Macrophages exhibit an initial phase of phagocytic, proteolytic, and proinflammatory functions, while the second phase is characterized by anti-inflammatory functions, which include regeneration, growth, angiogenesis, and matrix deposition (Figure 1) [31, 32]. In direct contrast, another study by Hsieh in 2014 demonstrated improved hippocampal neuronal survival and functional recovery by reducing the number of macrophages following cortical injury 2–4 weeks after injury. This study revealed an association between the C-C chemokine receptor 2, which guides monocytes to inflamed tissues, and pathological processes in chronic stages of TBI [33].

5. Axonal Degeneration

In addition to ongoing inflammation following TBI, a study of the porcine brain injury model by Chen and colleagues revealed that axonal degeneration continues up to 6 months following initial brain trauma, which causes continued impaired axonal transport and, in effect, accumulation of amyloid precursor proteins (APP) and amyloid-B (Aβ) peptides. These results are very important since Aβ is a hallmark in pathology of Alzheimer’s disease, and many studies have linked brain trauma with an increased risk of developing Alzheimer’s disease [34, 35]. Thus, accumulation of proteins, particularly in the discrete swellings at the terminal ends of disconnected axons, may be linked to lysis or leakage of swollen axons, causing protein release into surrounding tissue and cerebrospinal fluid. Another possible cause of APP proteolysis is caspase-3 activation through a cleavage process that interrupts normal intracellular processing of APP [36]. Nikolaev and colleagues found that activation of the APP/death receptor 6/caspase 6 apoptotic pathway leads to axonal destruction following the loss of proteins important for neuronal survival, including brain-derived neurotrophic factor, neurotrophin 3, and nerve growth factor (NGF) activation [37]. A study used this pathway to examine whether it represents a common mechanism for axonal degeneration in response to multiple insults. They found that inhibition of APP cleavage prevented axonal degeneration triggered by NGF withdrawal. However, blocking this pathway did not protect against degeneration caused by mechanical or chemical insults [38]. Though the precise mechanism behind APP proteolysis and subsequent accumulation of Aβ peptides following TBI is unclear, long-term formation of Aβ peptides may play a role in the link between a history of brain trauma and increased risk of developing Alzheimer’s dementia.

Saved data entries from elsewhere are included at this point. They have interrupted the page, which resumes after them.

-- ==== Sys2Proof/Laws/Memory.lean ====
section
/-! SUPPORT. The laws of the buffers: reading after writing, and the canonical form. -/

namespace Sys2Proof.Laws

open Sys2Proof.Machine

@[simp] theorem lookup_nil (a : Nat) : Memory.lookup [] a = none := rfl

/-- A byte just written reads as written. -/
@[simp] theorem lookup_store_same (m : Memory) (a : Nat) (v : Byte) :
    Memory.lookup (Memory.store m a v) a = some v := by
  induction m with
  | nil => simp [Memory.store, Memory.lookup]
  | cons cell m ih =>
    obtain ⟨x, w⟩ := cell
    simp only [Memory.store]
    split
    · simp [Memory.lookup]
    · split
      · simp [Memory.lookup]
      · simp [Memory.lookup, *]

/-- A write leaves every other byte alone. -/
theorem lookup_store_ne (m : Memory) {a b : Nat} (v : Byte) (h : b ≠ a) :
    Memory.lookup (Memory.store m a v) b = Memory.lookup m b := by
  induction m with
  | nil => simp [Memory.store, Memory.lookup, Ne.symm h]
  | cons cell m ih =>
    obtain ⟨x, w⟩ := cell
    simp only [Memory.store]
    split
    · simp [Memory.lookup, Ne.symm h]
    · split
      · rename_i hx
        subst hx
        simp [Memory.lookup, Ne.symm h]
      · simp [Memory.lookup, ih]

/-- What a byte reads as after one write. -/
theorem lookup_store (m : Memory) (a b : Nat) (v : Byte) :
    Memory.lookup (Memory.store m a v) b = if b = a then some v else Memory.lookup m b := by
  split
  · next h => rw [h, lookup_store_same]
  · next h => exact lookup_store_ne m v h

/-- What a byte reads as after consecutive writes. -/
theorem lookup_storeBytes (m : Memory) (a b : Nat) (vs : List Byte) :
    Memory.lookup (Memory.storeBytes m a vs) b =
      if a ≤ b ∧ b < a + vs.length then vs[b - a]? else Memory.lookup m b := by
  induction vs generalizing m a with
  | nil =>
    rw [Memory.storeBytes, if_neg]
    simp only [List.length_nil]
    omega
  | cons v vs ih =>
    rw [Memory.storeBytes, ih, lookup_store, List.length_cons]
    by_cases hb : b = a
    · subst hb
      simp
    · by_cases hr : a + 1 ≤ b ∧ b < a + 1 + vs.length
      · have h2 : a ≤ b ∧ b < a + (vs.length + 1) := by omega
        rw [if_pos hr, if_pos h2, show b - a = (b - (a + 1)) + 1 by omega, List.getElem?_cons_succ]
      · have h2 : ¬(a ≤ b ∧ b < a + (vs.length + 1)) := by omega
        rw [if_neg hr, if_neg h2, if_neg hb]

/-- Every offset a write lists is the one written or was listed before. -/
theorem mem_keys_store (m : Memory) (a : Nat) (v : Byte) (x : Nat)
    (h : x ∈ (Memory.store m a v).map Prod.fst) : x = a ∨ x ∈ m.map Prod.fst := by
  induction m with
  | nil => simpa [Memory.store] using h
  | cons cell m ih =>
    obtain ⟨y, w⟩ := cell
    simp only [Memory.store] at h
    split at h
    · simpa [List.map_cons, List.mem_cons] using h
    · split at h
      · rename_i hy
        simp only [List.map_cons, List.mem_cons] at h ⊢
        exact h.imp id .inr
      · simp only [List.map_cons, List.mem_cons] at h ⊢
        rcases h with h | h
        · exact .inr (.inl h)
        · exact (ih h).imp id .inr

/-- A write keeps the offsets strictly rising. -/
theorem rising_store (m : Memory) (a : Nat) (v : Byte) (h : (m.map Prod.fst).Pairwise (· < ·)) :
    ((Memory.store m a v).map Prod.fst).Pairwise (· < ·) := by
  induction m with
  | nil => simp [Memory.store]
  | cons cell m ih =>
    obtain ⟨x, w⟩ := cell
    have hx : ∀ y ∈ m.map Prod.fst, x < y := fun y hy => List.rel_of_pairwise_cons h hy
    have hm := List.Pairwise.of_cons h
    simp only [Memory.store]
    split
    · next hlt =>
      simp only [List.map_cons, List.pairwise_cons]
      exact ⟨fun y hy => by
        rcases List.mem_cons.1 hy with rfl | hy
        · exact hlt
        · exact Nat.lt_trans hlt (hx y hy), hx, hm⟩
    · split
      · next heq =>
        subst heq
        simpa [List.map_cons] using h
      · next hlt hne =>
        simp only [List.map_cons, List.pairwise_cons]
        refine ⟨fun y hy => ?_, ih hm⟩
        rcases mem_keys_store m a v y hy with rfl | hy
        · omega
        · exact hx y hy

/-- A write of a buffer byte keeps the canonical form. -/
theorem wf_store {m : Memory} {a : Nat} (v : Byte) (h : m.wf) (ha : isBufferByte a = true) :
    (Memory.store m a v).wf := by
  refine ⟨rising_store m a v h.1, fun cell hc => ?_⟩
  rcases mem_keys_store m a v cell.1 (List.mem_map_of_mem hc) with hk | hk
  · rwa [hk]
  · obtain ⟨c, hcm, hce⟩ := List.mem_map.1 hk
    rw [← hce]
    exact h.2 c hcm

/-- Consecutive writes of buffer bytes keep the canonical form. -/
theorem wf_storeBytes {m : Memory} {a : Nat} (vs : List Byte) (h : m.wf)
    (ha : ∀ i < vs.length, isBufferByte (a + i) = true) : (Memory.storeBytes m a vs).wf := by
  induction vs generalizing m a with
  | nil => exact h
  | cons v vs ih =>
    refine ih (wf_store v h (by simpa using ha 0 (by simp))) fun i hi => ?_
    have := ha (i + 1) (by simpa using hi)
    rwa [show a + 1 + i = a + (i + 1) by omega]

@[simp] theorem wf_nil : Memory.wf [] := ⟨List.Pairwise.nil, by simp⟩

/-- A listed byte reads as what it holds, whatever the draw. -/
theorem readByte_of_lookup {s : State} {occ a : Nat} {v : Byte} (h : s.mem.lookup a = some v) :
    readByte s occ a = v := by
  simp [readByte, h]

end Sys2Proof.Laws
end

In summary, the role of specific cellular responses that are associated with inflammation and neurodegeneration in pathophysiology of TBI is quite complex [39]. The natural inflammatory response is crucial to foster healing and regeneration following TBI, but the intricate balance between inflammations, which are thought to promote regeneration and maladaptive chronic neuroinflammation, requires further exploration. Currently, it is with these challenges in mind that novel treatment options have been studied to improve outcomes following TBI, particularly those involving the use of stem cell therapy. It is thought that endogenous adult neural stem cells, as well as progenitor cells residing in the neurogenic regions of the brain, may provide regenerative and reparative function to CNS injuries, such as TBI [40]. More specifically, there is an increased neurogenic response following TBI, especially in the subventricular zone (SVZ) and dentate gyrus (DG) of the hippocampus; eliciting this endogenous response could provide improved regeneration and repair following TBI (Figure 1) [41]. Exogenous stem cell therapy is also an area of interest for treatment of TBI, as it is thought to not only provide repair mechanisms but also stimulate proliferation of endogenous neural stem cells [42] (Figure 1).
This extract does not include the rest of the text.